#### Dataset content ####

-- ==== Sys2Proof/Machine/Step.lean ====
section
/-! DEFINITION. One step of the core: the host's next event, handled to completion (10_state.md R10).
The core has no program counter and fetches nothing (R12); the host's commands wait in `State.port` (log entry 2). -/

namespace Sys2Proof.Machine

/-- One step. -/
def step (s : State) : Host.Outcome State Fault Refusal := hostStep exec s

/-- `s` with the word the host presents next: the very next step decodes and runs it. -/
def State.withFetchWord (s : State) (nbits w : Nat) : State := presentWord (tableWord nbits w) s

end Sys2Proof.Machine
end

####

▶ Work instruction:
All entries are to be printed once more, exactly as given.

▶ Task result:
-- ==== Sys2Proof/Machine/Step.lean ====
section
/-! DEFINITION. One step of the core: the host's next event, handled to completion (10_state.md R10).
The core has no program counter and fetches nothing (R12); the host's commands wait in `State.port` (log entry 2). -/

namespace Sys2Proof.Machine

/-- One step. -/
def step (s : State) : Host.Outcome State Fault Refusal := hostStep exec s

/-- `s` with the word the host presents next: the very next step decodes and runs it. -/
def State.withFetchWord (s : State) (nbits w : Nat) : State := presentWord (tableWord nbits w) s

end Sys2Proof.Machine
end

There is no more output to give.